* [ACTIVITY]
From the line containing "simp [Dev.strand?, Dev.modGroup]" down to the last line of the records below, give every line again without any change.

* [THE DATA]
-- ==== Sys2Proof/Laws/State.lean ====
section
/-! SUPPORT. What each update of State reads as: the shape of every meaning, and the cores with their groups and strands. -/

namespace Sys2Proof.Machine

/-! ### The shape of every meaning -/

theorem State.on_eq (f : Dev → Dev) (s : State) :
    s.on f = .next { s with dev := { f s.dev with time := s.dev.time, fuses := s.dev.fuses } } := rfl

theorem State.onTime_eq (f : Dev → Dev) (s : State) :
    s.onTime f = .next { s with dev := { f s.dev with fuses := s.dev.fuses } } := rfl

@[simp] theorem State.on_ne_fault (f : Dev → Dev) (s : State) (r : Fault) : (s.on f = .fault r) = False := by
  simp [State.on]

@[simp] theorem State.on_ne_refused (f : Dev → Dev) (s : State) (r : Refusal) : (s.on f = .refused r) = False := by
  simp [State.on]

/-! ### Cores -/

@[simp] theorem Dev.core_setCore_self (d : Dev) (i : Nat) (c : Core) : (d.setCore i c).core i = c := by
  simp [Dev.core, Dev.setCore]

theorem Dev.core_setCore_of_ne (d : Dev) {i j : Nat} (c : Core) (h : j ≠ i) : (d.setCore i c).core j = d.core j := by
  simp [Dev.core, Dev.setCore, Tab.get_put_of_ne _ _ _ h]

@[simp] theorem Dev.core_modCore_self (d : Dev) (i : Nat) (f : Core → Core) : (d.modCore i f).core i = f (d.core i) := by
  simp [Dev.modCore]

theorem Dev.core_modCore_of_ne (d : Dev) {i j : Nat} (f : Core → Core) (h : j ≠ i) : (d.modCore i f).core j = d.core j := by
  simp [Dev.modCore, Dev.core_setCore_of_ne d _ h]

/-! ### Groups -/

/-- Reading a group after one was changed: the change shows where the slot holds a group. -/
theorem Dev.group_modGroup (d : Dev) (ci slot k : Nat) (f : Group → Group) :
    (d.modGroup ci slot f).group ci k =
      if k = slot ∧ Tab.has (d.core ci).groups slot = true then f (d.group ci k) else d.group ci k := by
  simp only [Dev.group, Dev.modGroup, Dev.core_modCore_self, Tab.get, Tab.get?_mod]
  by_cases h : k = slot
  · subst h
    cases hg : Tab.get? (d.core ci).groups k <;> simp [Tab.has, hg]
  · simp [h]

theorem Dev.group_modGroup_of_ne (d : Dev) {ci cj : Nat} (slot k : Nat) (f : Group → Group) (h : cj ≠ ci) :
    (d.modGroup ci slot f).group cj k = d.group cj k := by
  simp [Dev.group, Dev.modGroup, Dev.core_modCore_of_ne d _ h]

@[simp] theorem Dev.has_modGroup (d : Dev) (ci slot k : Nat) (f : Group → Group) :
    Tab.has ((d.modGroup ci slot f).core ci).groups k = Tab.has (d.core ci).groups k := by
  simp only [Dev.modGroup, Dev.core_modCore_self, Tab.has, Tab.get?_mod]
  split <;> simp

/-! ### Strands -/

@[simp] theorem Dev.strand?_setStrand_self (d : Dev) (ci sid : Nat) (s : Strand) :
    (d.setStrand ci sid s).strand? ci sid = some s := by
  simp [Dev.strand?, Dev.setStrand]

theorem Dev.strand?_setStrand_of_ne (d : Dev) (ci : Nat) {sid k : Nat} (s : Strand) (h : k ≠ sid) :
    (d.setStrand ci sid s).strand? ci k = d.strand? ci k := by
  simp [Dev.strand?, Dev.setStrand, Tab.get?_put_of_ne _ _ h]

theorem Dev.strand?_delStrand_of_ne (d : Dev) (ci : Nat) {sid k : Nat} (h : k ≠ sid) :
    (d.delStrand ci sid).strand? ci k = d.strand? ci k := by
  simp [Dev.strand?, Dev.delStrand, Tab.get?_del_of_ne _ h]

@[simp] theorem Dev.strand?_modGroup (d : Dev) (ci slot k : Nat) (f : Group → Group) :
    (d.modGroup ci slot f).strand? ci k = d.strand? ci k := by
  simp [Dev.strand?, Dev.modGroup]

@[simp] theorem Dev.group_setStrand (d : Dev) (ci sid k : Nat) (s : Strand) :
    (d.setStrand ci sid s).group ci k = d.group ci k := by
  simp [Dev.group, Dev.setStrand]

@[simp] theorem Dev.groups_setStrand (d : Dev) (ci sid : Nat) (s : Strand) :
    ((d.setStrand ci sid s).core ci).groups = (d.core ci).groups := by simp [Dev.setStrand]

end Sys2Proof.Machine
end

* [REPLY TO THE EXERCISE]
  simp [Dev.strand?, Dev.modGroup]

@[simp] theorem Dev.group_setStrand (d : Dev) (ci sid k : Nat) (s : Strand) :
    (d.setStrand ci sid s).group ci k = d.group ci k := by
  simp [Dev.group, Dev.setStrand]

@[simp] theorem Dev.groups_setStrand (d : Dev) (ci sid : Nat) (s : Strand) :
    ((d.setStrand ci sid s).core ci).groups = (d.core ci).groups := by simp [Dev.setStrand]

end Sys2Proof.Machine
end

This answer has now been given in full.